9.25.2007

Empire of Dirt






Walked along an amazingly clean-looking boulevard, the other evening or a few days ago (not sure of much anymore); not a cigarette butt in sight, not an empty can, condom wrapper, fast-food wrapper, nothing, man. Maybe it was dark, maybe I'm just a little blind in one eye, maybe I just don't want to look closer. Who knows?

The word surreal comes to mind. It's a Vanilla Sky meets Kerouac meets Camus meets unknown dark angel. Gonna pause here, think about it for a few seconds...wow, my ego is getting the better of my superior id. Could be my inferior id is fuckin' with my superior ego. Who knows?

Enough with the half-empty-half-full-full-of-it-glass nonsense. I'm no heavenly creature sent to earth where all will be revealed when I complete my intergalactic gospel mission. Goddamnit there is just nothing "angelic" about me, but I can be a dark motherfucker if the situation demands it. And lately it seems in my life, darkness is apropos. I think I might be the devil, himself, in disguise. Who knows?

Ghastly images blur the horizon ahead; shadows lurk in the peripheral. Women seem to plague my thoughts with lusty, busty, wanton buck-naked orgasmic search and destroy black ops. I see the outline of a town and wonder how I'd really react in a napalm bath if something went awry, and the whole commune was lit up like a January-old Christmas tree--final fantasy air strike call in: "Evvverrryy thing on my pod...I say, again, drop it ALL on my pod!" Whooosh, kaboom, comic-book-meets-deluded-fantasy-meets violence inspired erection. I think my life is so understated and overly simplified...nowadays I have to imagine a hell-on-earth just to feel a pulse. Who knows?

Yesterday or maybe it was the day before but certainly not a month ago, the U.S. Army recruiter, a SFC Susan Sum-thin-sum-thin emailed me. SFC Sum-thin-sum-thin wanted to know if I was "interested in taking advantage (sic) of all the Army had to offer." Interesting, indeed, but I'm not impressed all that much, really. There only two things that can be taken advantage of, I think, by Army standards: my civilian innocence and some poor Iraqi insurgent with a broken RPG. Join the Army, today, kill some Iraqi tomorrow kinda deal. The state-of-affairs, the present occupation, the whole apocalyptic neo-conservative, Bush hawkish scheme, Iraq and Trashcanistan, et al...it's just ridiculously horrible. Meanwhile, I'll take a pass on liberating Iraqis who want to kill anybody with cable television and grew up watching Gilligan's Island, Star Trek, and American Idol. Seriously though, I am depressed but I don't think I really have a death wish...anymore. If I wanted to kill for free? I'd join the legendary French Foreign Legion. And as much as I've thought about it, I'm too cheap to shell out bucks to fly myself to 94120 Fontenay-sous-Bois (Paris), Fort de Nogent (0ne of 16 recruiting centres). It also really goes against my Buddhist values. I could be an FFL grunt in the next life but in this one I'll work out the bodhisattva details, first--one mission at a time, little Buddha. Option (A)lpha: Dharma Warrior/Option (B)ravo: worthless Dharma Warrior. Who knows?

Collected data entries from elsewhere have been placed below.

-- ==== Sys2Proof/Tests/Slice0.lean ====
section
/-!
SUPPORT. The model's own tests. Expected values are those of `spec/95_test_vectors.md` (the vector is named in each docstring) or of the
encoding column of `30_encoding.md` R74. The second half holds, for every statement that has hypotheses, a witness that meets them.
-/

namespace Sys2Proof.Tests

open Sys2Proof Sys2Proof.Machine

set_option Elab.async false

/-! ### Decoding: one word written out for every row of R74, and what no command is -/

theorem test_decode_crcInit : decode [0x01#8] = .ok .crcInit := by rfl
theorem test_decode_crcUpd : decode [0x02#8, 0x0A#8] = .ok (.crcUpd 0x0A#8) := by rfl
theorem test_decode_mkctxRtu : decode [0x10#8, 0x11#8, 0xBE#8, 0xEF#8] = .ok (.mkctxRtu 0x11#8 0xBEEF#16) := by rfl
theorem test_decode_encapRtu : decode [0x11#8] = .ok .encapRtu := by rfl
theorem test_decode_decapRtu : decode [0x12#8] = .ok .decapRtu := by rfl
theorem test_decode_xctxRtu : decode [0x13#8] = .ok .xctxRtu := by rfl
theorem test_decode_mkctxTcp : decode [0x18#8, 0x11#8, 0x12#8, 0x34#8] = .ok (.mkctxTcp 0x11#8 0x1234#16) := by rfl
theorem test_decode_encapTcp : decode [0x19#8] = .ok .encapTcp := by rfl
theorem test_decode_decapTcp : decode [0x1A#8] = .ok .decapTcp := by rfl
theorem test_decode_xctxTcp : decode [0x1B#8] = .ok .xctxTcp := by rfl
theorem test_decode_tx : decode [0x20#8] = .ok .tx := by rfl
theorem test_decode_rx : decode [0x21#8, 0x00#8, 0x00#8, 0x00#8, 0x64#8, 0x00#8, 0x09#8] = .ok (.rx 100#32 9#16) := by rfl
theorem test_decode_xchg : decode [0x22#8, 0x00#8, 0x00#8, 0x01#8, 0xF4#8, 0x00#8, 0x00#8] = .ok (.xchg 500#32 0#16) := by rfl
theorem test_decode_setbaud : decode [0x30#8, 0x00#8, 0x01#8, 0xC2#8, 0x00#8] = .ok (.setbaud 115200#32) := by rfl
theorem test_decode_setpoll : decode [0x31#8, 0x00#8, 0x00#8, 0x00#8, 0x32#8] = .ok (.setpoll 50#32) := by rfl
theorem test_decode_seterr : decode [0x32#8, 0x00#8, 0x00#8, 0x01#8, 0xF4#8] = .ok (.seterr 500#32) := by rfl
theorem test_decode_loadP : decode [0x40#8, 0x00#8, 0x02#8, 0x83#8, 0x02#8] = .ok (.loadP [0x83#8, 0x02#8]) := by rfl
theorem test_decode_loadR : decode [0x41#8, 0x00#8, 0x00#8] = .ok (.loadR []) := by rfl
theorem test_decode_loadC : decode [0x42#8, 0x00#8, 0x01#8, 0x11#8] = .ok (.loadC [0x11#8]) := by rfl
theorem test_decode_loadT : decode [0x43#8, 0x00#8, 0x03#8, 0x01#8, 0x7E#8, 0x80#8] = .ok (.loadT [0x01#8, 0x7E#8, 0x80#8]) := by rfl

/-- V69: seven first bytes that are illegal. -/
theorem test_decode_illegal : ∀ b ∈ [0x00#8, 0x03#8, 0x14#8, 0x23#8, 0x33#8, 0x44#8, 0xFF#8],
    decode [b] = .error (.illegalOpcode b) := by decide +kernel
/-- R75, U12: what the command port does not deliver. -/
theorem test_decode_malformed : decode [] = .error .empty ∧ decode [0x02#8] = .error .cutShort ∧
    decode [0x40#8, 0x00#8, 0x02#8, 0x83#8] = .error .cutShort ∧ decode [0x20#8, 0x00#8] = .error .leftOver := by decide +kernel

So, yeah, the world's got enough pain, misery, murder, mayhem, and mice-who-wannabe-men. I have taken company with the latter. I am a mouse or maybe even a city rat, lest ye be told otherwise for none-the-wiser. If I weren't a rodent in slacks by my own nom de guerre, I'd have been a better father, I'd have the smarts to leave a bad woman a long time ago before my life crumbled to this empire of dirt (thank ya, Mr. Cash for that wonderful line), and I'd have finished that gut wrenching book I'm working on in my dreams, in my afterthoughts, and on those all too familiar short naps while I'm driving home on some lonely highway. I'm a stain in time so I'll probably be a stain on the road one of these days if I can get past the REM stage on Route 66. Who knows?

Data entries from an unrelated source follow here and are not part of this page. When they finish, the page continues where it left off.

/-- A byte fed to an accumulator that holds just that byte leaves 0. -/
theorem crcStep_self (b : Byte) : crcStep (b.setWidth 16) b = 0 := by
  rw [crcStep, BitVec.xor_self]
  rfl

/-- Settles O22: the CRC's low byte leaves its high byte in the accumulator, and that byte then leaves 0. -/
theorem crcResidueIsZero : Obligations.CrcResidueIsZero := by
  intro s
  rw [crc16, List.foldl_append]
  change crcStep (crcStep (crc16 s) ((crc16 s).extractLsb' 0 8)) ((crc16 s).extractLsb' 8 8) = 0
  rw [crcStep_lowByte, crcStep_self]

/-- The complement of R108 is negation modulo 256. -/
theorem lrcOfSum_eq_neg (sum : Byte) : lrcOfSum sum = -sum := by
  apply BitVec.eq_of_toNat_eq
  rw [lrcOfSum, BitVec.toNat_ofNat, BitVec.toNat_neg]

/-- Settles O23: the last byte added is the negated sum. -/
theorem lrcOfMessageAndLrcSumsToZero : Obligations.LrcOfMessageAndLrcSumsToZero := by
  intro s
  rw [lrcSum, List.foldl_append]
  change lrcSum s + lrc s = 0
  rw [lrc, lrcOfSum_eq_neg]
  exact BitVec.add_right_neg _

/-- Instructions one after the other, the first of which is known to answer a next state. -/
theorem execAll_cons (i : Instr) (is : List Instr) (s t : State) (h : exec i s = .next t) :
    execAll (i :: is) s = execAll is t := by
  simp only [execAll, h]

/-- Two instructions one after the other. -/
theorem execAll_pair (i j : Instr) (s t u : State) (hi : exec i s = .next t) (hj : exec j t = .next u) :
    execAll [i, j] s = .next u :=
  (execAll_cons i [j] s t hi).trans (execAll_cons j [] t u hj)

/-- A message fed byte by byte to the CRC port while no command runs (R112). -/
theorem execAll_crcDin (bs : List Byte) (s : State) (hb : s.busy = false) :
    execAll (bs.map fun b => .crcDin b 0) s = .next { s with crcAcc := bs.foldl crcStep s.crcAcc } := by
  induction bs generalizing s with
  | nil => rfl
  | cons b bs ih =>
    rw [List.map_cons, execAll_cons _ _ s _ (exec_crcDin_idle s b 0 hb)]
    exact ih (s.feedCrc b) hb

/-- A message fed byte by byte to the LRC port while no command runs (R113). -/
theorem execAll_lrcDin (bs : List Byte) (s : State) (hb : s.busy = false) :
    execAll (bs.map fun b => .lrcDin b 0) s = .next { s with lrcSum := bs.foldl (· + ·) s.lrcSum } := by
  induction bs generalizing s with
  | nil => rfl
  | cons b bs ih =>
    rw [List.map_cons, execAll_cons _ _ s _ (exec_lrcDin_idle s b 0 hb)]
    exact ih (s.feedLrc b) hb

theorem exec_lrcBuf_ok (s : State) (hfits : s.inLen.toNat ≤ s.bufSize) :
    exec .lrcBuf s = .next { s with
      lrcSum := s.lrcSum + lrcSum s.inputBytes, err := .none, det := .none, busy := false, done := true } := by
  rw [exec_lrcBuf, lrcBufBody_ok s hfits, completion_ok, State.inputBytes_eq]

/-- Settles O24: each way starts from the same initial value and folds the same bytes. -/
theorem threeWaysToComputeAChecksumAgree : Obligations.ThreeWaysToComputeAChecksumAgree := by
  intro s hfits
  obtain ⟨hcrc, hlrc, -⟩ := initCommandsSetTheirAccumulator s
  obtain ⟨hcrcBuf, -⟩ := crcBufFeedsTheInput { s with
    crcAcc := 0xFFFF, err := .none, det := .none, busy := false, done := true }
  refine ⟨?crcBuf, fun bs => ?crcPort, fun hframe => ?rtu, ?lrcBuf, fun bs => ?lrcPort, fun hframe => ?asc⟩
  case crcBuf => exact ⟨_, execAll_pair _ _ s _ _ hcrc (hcrcBuf hfits), rfl⟩
  case crcPort => exact ⟨_, (execAll_cons _ _ s _ hcrc).trans (execAll_crcDin bs _ rfl), rfl⟩
  case rtu => exact ⟨_, exec_rtuBuild_ok s hframe, rfl⟩
  case lrcBuf =>
    exact ⟨_, execAll_pair _ _ s _ _ hlrc (exec_lrcBuf_ok _ hfits), congrArg lrcOfSum (BitVec.zero_add _)⟩
  case lrcPort => exact ⟨_, (execAll_cons _ _ s _ hlrc).trans (execAll_lrcDin bs _ rfl), rfl⟩
  case asc => exact ⟨_, exec_ascBuild_ok s hframe, BitVec.toNat_setWidth_of_le (by decide)⟩

end Sys2Proof.Machine
end

section
/-! What an instruction may change: accumulators, OUT_LEN, and the bytes of the output (10_state.md R33, R36, R38, R47,
R48, R52; 20_memory.md R78). -/

namespace Sys2Proof.Machine

/-- A command that changes an accumulator is one of the two commands of that accumulator (R52). -/
theorem CommandEnd.accumulators {i : Instr} {s t : State} (h : CommandEnd i s t) :
    (t.crcAcc ≠ s.crcAcc → i = .crcInit ∨ i = .crcBuf) ∧ (t.lrcSum ≠ s.lrcSum → i = .lrcInit ∨ i = .lrcBuf) := by
  cases h with
  | failed _ _ _ _ eq => subst eq; exact ⟨absurd rfl, absurd rfl⟩
  | quiet _ _ eq _ crc lrc => subst eq; exact ⟨crc, lrc⟩
  | output _ _ _ _ _ _ _ _ eq => subst eq; exact ⟨absurd rfl, absurd rfl⟩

After all is said, after I've gone away. What else is there to worry about that didn't really much matter when I was here anyway? Just the hurt? Just the estrangement? Just a dark woman waiting to dance on my grave? Just beloved children with my eyes, my nose, my curious love of simple things and jello? Who knows?

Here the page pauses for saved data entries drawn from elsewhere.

-- ==== Sys2Proof/Syntax.lean ====
section
/-! DEFINITION. The commands of the Myolne: one constructor for each row of the table of operations and events. -/

namespace Sys2Proof

open Machine
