-- ==== Sys2Proof/Machine/StateEvents.lean ====
section
/-! DEFINITION. State of the event fabric, the counters, the completion accounting and the containment ladder
(R489–R512). -/

namespace Sys2Proof.Machine

/-- A timestamp: (epoch, ns) (R13). -/
structure Stamp where
  epoch : Nat
  ns : Nat
  deriving DecidableEq, Repr

/-- An event record (R489); DATA is its 40 bytes as one big-endian number. -/
structure EventRec where
  time : Stamp
  source : Nat
  owner : Nat
  code : Nat
  lost : Bool
  coalesced : Nat
  data : Nat
  deriving DecidableEq, Repr

/-- The holdoff of one (source, owner) pair (R490). -/
structure Holdoff where
  until_ : Ns
  gathered : Nat
  code : Nat
  data : Nat
  time : Stamp
  deriving DecidableEq, Repr

/-- The event queue of one owner (R495). -/
structure OwnerQueue where
  recs : List EventRec
  lostNext : Bool                 -- the next record that enters carries FLAGS.LOST
  deriving DecidableEq, Repr

/-- A statistics counter: 64 bits with a sticky SAT flag (R499). -/
structure Stat where
  value : Nat
  sat : Bool
  deriving DecidableEq, Repr

/-- A performance counter: 48 bits with WRAPS (R497). -/
structure Perf where
  value : Nat
  wraps : Nat
  deriving DecidableEq, Repr

/-- A completion record before it is laid out (R503). -/
structure Completion where
  kind : Nat
  outcome : Nat
  reason : Nat
  programReason : Nat
  flags : Nat
  tenant : Nat
  priority : Nat
  domain : Nat
  seq : Nat
  context : Nat
  program : Nat
  time : Stamp
  deriving DecidableEq, Repr

/-- A containment action in progress (R507, R511). -/
structure Action where
  trigger : Nat
  unit : Nat
  failed : Nat                    -- contexts that it failed
  joined : Nat                    -- later triggers that joined it
  out : Bool                      -- its end takes the Pan out of service
  deriving DecidableEq, Repr

/-- The containment ladder (R507): its history is kept in the boot flash, so that it survives a restart and a loss of power (R512). -/
structure Contain where
  panHistory : AMap (List Stamp)  -- moments of the level-2 actions of a Pan, the newest first
  coreHistory : List Stamp        -- of level-3 actions
  deviceHistory : List Stamp      -- of level-4 actions
  pans : AMap Action              -- level-2 actions in progress, per Pan (R508)
  core : Option Action            -- the level-3 action in progress (R509)
  outOfService : List Nat         -- Pans out of service until the next restart
  guardedUntil : AMap Ns          -- Pans whose tasks run guarded (R508 step 6)
  hold : Bool                     -- R510
  deriving DecidableEq, Repr

/-- A raising of a source that the fabric has not handled yet (R489). -/
structure Raising where
  source : Nat
  owner : Nat
  code : Nat
  data : Nat
  copy : Bool                     -- the operator's copy of another owner's record: no raising of its own
  deriving DecidableEq, Repr

/-- The event fabric and the counters. -/
structure Events where
  due : List Raising              -- raisings of the command in hand, the oldest first
  routes : AMap (BitVec 64)       -- EVENT_ROUTE, per source (R493)
  ownerRoutes : AMap (BitVec 32)  -- OWNER_ROUTE, per tenant (R494)
  seen : List Nat                 -- counters whose first event since the last read has been raised (R492)
  holdoffs : AMap Holdoff         -- 4096 × source + owner
  queues : AMap OwnerQueue        -- per owner
  stats : AMap Stat               -- by counter id (R502)
  base : Stamp                    -- the last power-up or restart (R502)
  cleared : AMap Stamp            -- the last clear of a counter, by counter id (R502)
  devSelect : AMap (BitVec 64)    -- DEV_PERF_SEL 0–31 (R498)
  devPerf : AMap Perf
  telemetrySelect : AMap (List Nat) -- TELEMETRY_SELECT: chosen outcomes and counters, per owner (R496)
  telemetryRate : AMap (Ns × Nat) -- the second counted and the records written in it (R496)
  completions : List Completion   -- completion records written, the newest first
  dueRecords : List Completion    -- records of the command in hand whose outcome an owner's telemetry may take (R496)
  deriving DecidableEq, Repr

/-- Reset value of EVENT_ROUTE (R493); sources 0x500–0x50F have SURVEY and TELEMETRY forced to 1. -/
def eventRouteReset (source : Nat) : BitVec 64 :=
  BitVec.ofNat 64 (3 + 100 * 2 ^ 32 + (if source / 16 == 0x50 then 2 ^ 19 + 2 ^ 20 else 0))

/-- Reset value of OWNER_ROUTE (R494). -/
def ownerRouteReset : BitVec 32 := 0x11111111

/-- The ladder after power-on: no action in its history. -/
def Contain.reset : Contain :=
  { panHistory := [], coreHistory := [], deviceHistory := [], pans := [], core := none, outOfService := [], guardedUntil := [],
    hold := false }

/-- The event fabric after reset: every queue and counter empty (R512). -/
def Events.reset : Events :=
  { due := [], routes := [], ownerRoutes := [], seen := [], holdoffs := [], queues := [], stats := [], base := ⟨0, 0⟩, cleared := [],
    devSelect := [], devPerf := [], telemetrySelect := [], telemetryRate := [], completions := [], dueRecords := [] }

end Sys2Proof.Machine
end

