-- ==== Sys2Proof/Machine/StateTrust.lean ====
section
/-! DEFINITION. State of the security processor, Benchmark: owners, vault, keys, zeroize, debug, firmware (R348–R381). -/

namespace Sys2Proof.Machine

/-- State of an owner's slot (R349); the operator's slot is FREE until its claim (R348). -/
inductive SlotState where
  | free | created | claimed | zeroizing
  deriving DecidableEq, Repr

/-- A tenant slot or the operator's own record (R348–R351). -/
structure Slot where
  state : SlotState
  quota : BitVec 1024             -- quota record as accepted, network order (R350)
  expect : BitVec 384             -- EXPECT (R349)
  key : Option (BitVec 768)       -- the bound owner public key
  claimTime : Stamp
  waiting : List Nat              -- commands that await the owner zeroize in progress (R369, R370)
  deleting : Bool                 -- the zeroize ends in FREE
  deriving DecidableEq, Repr

/-- A vault entry (R355): readable only under the VAULT_GEN it was wrapped in. -/
structure VaultEntry where
  gen : Nat
  osk : BitVec 256
  key : BitVec 768
  deriving DecidableEq, Repr

/-- The fields of an image header (R374). -/
structure Image where
  kind : Nat
  signer : Nat
  svn : Nat
  build : Nat
  provides : List (Nat × Nat × Nat)   -- (interface, major, minor) (R375)
  requires : List (Nat × Nat × Nat)
  digest : BitVec 384
  deriving DecidableEq, Repr

/-- Content of an image slot: an image as shipped, or the bytes written since (R373, R379; assumption 20). -/
inductive FwSlot where
  | shipped (i : Image)
  | bytes (m : List (Nat × Byte))
  deriving DecidableEq, Repr

/-- The debug challenge outstanding (R372): epoch, nonce use number and requested scope. -/
structure Challenge where
  epoch : Nat
  nonce : BitVec 256
  scope : Nat
  deriving DecidableEq, Repr

/-- A zeroize trip record (R368): cause, time and contexts failed per owner. -/
structure TripRec where
  cause : Nat                     -- 1 ZEROIZE_N, 2 TAMPER_A, 3 TAMPER_B, 4 internal sensor, 5 command
  time : Stamp
  counts : AMap Nat
  second : Bool                   -- a second trip was recorded during the sequence
  deriving DecidableEq, Repr

/-- The security processor. -/
structure Trust where
  slots : AMap Slot               -- owners: 0–511 and 0x0FFF
  transfer : Option (BitVec 384)  -- the pending OPERATOR_TRANSFER (R348)
  vault : AMap VaultEntry         -- by owner, in the boot flash
  vaultGen : Nat                  -- blown VAULT_GEN fuses, 0–16 (R355)
  vaultExhausted : Bool
  osk : AMap (BitVec 256)         -- owner sealing keys, by owner (R354)
  omk : AMap (BitVec 512)         -- owner memory keys
  dmk : Option (BitVec 512)       -- device memory key
  keys : AMap (AMap (BitVec 512)) -- key tables: owner, index, 64 bytes (R356)
  tamperArmed : AMap Bool         -- 0 TAMPER_A, 1 TAMPER_B (R367)
  zeroizing : Option TripRec      -- a device zeroize in progress (R368)
  tripRecord : Option TripRec     -- the last trip record in the device records
  challenge : Option Challenge
  debugUnlocked : Bool
  debugRefused : Nat
  slotsFw : AMap FwSlot           -- 2 × kind + slot (R373)
  active : List Nat               -- slot of each kind 1–6 for the next boot (R379)
  lastTested : List Nat           -- slot of each kind of the last tested set (R377)
  running : List Nat              -- slot of each kind of the running set
  runningImages : List Image
  bmkRuns : Bool                  -- BMK runs; else BOOT serves the USB port (R377)
  policyNext : Bool               -- PERMISSIVE at the next boot (R378)
  policy : Bool                   -- PERMISSIVE in force
  provisional : Bool
  fallback : Bool
  manifestSeq : Nat               -- SEQUENCE of the installed manifest (R376)
  manifestDigest : BitVec 384
  manifest : List (List (BitVec 384)) -- the tested sets: six digests each
  minSvn : AMap Nat               -- fused minimum SVN of each kind (R380)
  revoked : Nat                   -- revoked signing keys, a 4-bit mask (R381)
  bootSel : Nat                   -- BOOT_SEL[1:0] as sampled
  bootEvents : List Nat           -- events of the selection, delivered at command-ready: 1 EVT_PROVISIONAL, 2 EVT_SET_REFUSED, 3 a trip record; 4 the end of a level-4 action and 5 the hold, plus 16 × DATA
  deriving DecidableEq, Repr

/-- A FREE slot. -/
def Slot.free : Slot :=
  { state := .free, quota := 0, expect := 0, key := none, claimTime := ⟨0, 0⟩, waiting := [], deleting := false }

/-- The image of kind `k` of the set S1 of the worked case of chapter 13: the set shipped in the A slots
(assumption 20), with a digest that stays free. -/
def shippedImage (k : Nat) : Image :=
  let d := Config.factoryDigest k
  match k with
  | 1 => ⟨1, 0, 3, 12, [(2, 1, 0)], [(1, 2, 0)], d⟩
  | 2 => ⟨2, 0, 5, 30, [(3, 3, 2)], [(1, 2, 0), (2, 1, 0)], d⟩
  | 3 => ⟨3, 0, 9, 88, [(4, 5, 0), (8, 1, 0)], [(3, 3, 1), (5, 2, 2), (6, 1, 0), (7, 4, 0)], d⟩
  | 4 => ⟨4, 0, 4, 41, [(7, 4, 1)], [(3, 3, 0), (4, 5, 0)], d⟩
  | 5 => ⟨5, 0, 2, 17, [(6, 1, 3)], [(3, 3, 0), (4, 5, 0)], d⟩
  | _ => ⟨6, 0, 6, 52, [(5, 2, 2)], [(3, 3, 0), (4, 5, 0)], d⟩

/-- The six image kinds of R373 in order. -/
def imageKinds : List Nat := [1, 2, 3, 4, 5, 6]

/-- Benchmark at shipment (R348, R367, R378; assumption 20). -/
def Trust.reset : Trust :=
  { slots := [], transfer := none, vault := [], vaultGen := 0, vaultExhausted := false, osk := [], omk := [],
    dmk := none, keys := [], tamperArmed := [], zeroizing := none, tripRecord := none,
    challenge := none, debugUnlocked := false, debugRefused := 0,
    slotsFw := imageKinds.map (fun k => (2 * k, .shipped (shippedImage k))),
    active := [0, 0, 0, 0, 0, 0], lastTested := [0, 0, 0, 0, 0, 0], running := [], runningImages := [],
    bmkRuns := false, policyNext := false, policy := false, provisional := false, fallback := false,
    manifestSeq := 14, manifestDigest := Config.factoryDigest 0, manifest := [imageKinds.map Config.factoryDigest],
    minSvn := [], revoked := 0, bootSel := 3, bootEvents := [] }

end Sys2Proof.Machine
end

I am numb. There is a hole in my heart big enough to punch a fist through it. My life is a daily struggle, and I am the last man standing in a one-act play. Yet, there is nothing playful about what I feel and think and search for on lonely walks along clean boulevards. Every thing I know is meaningless, but the ground is my witness; the dirt I stand on, between my toes and in my lungs tell me I serve a purpose. I am still alive, still right here... but very numb. This I know.

I need to find Dharma, again. It never left me. I left it, sadly enough.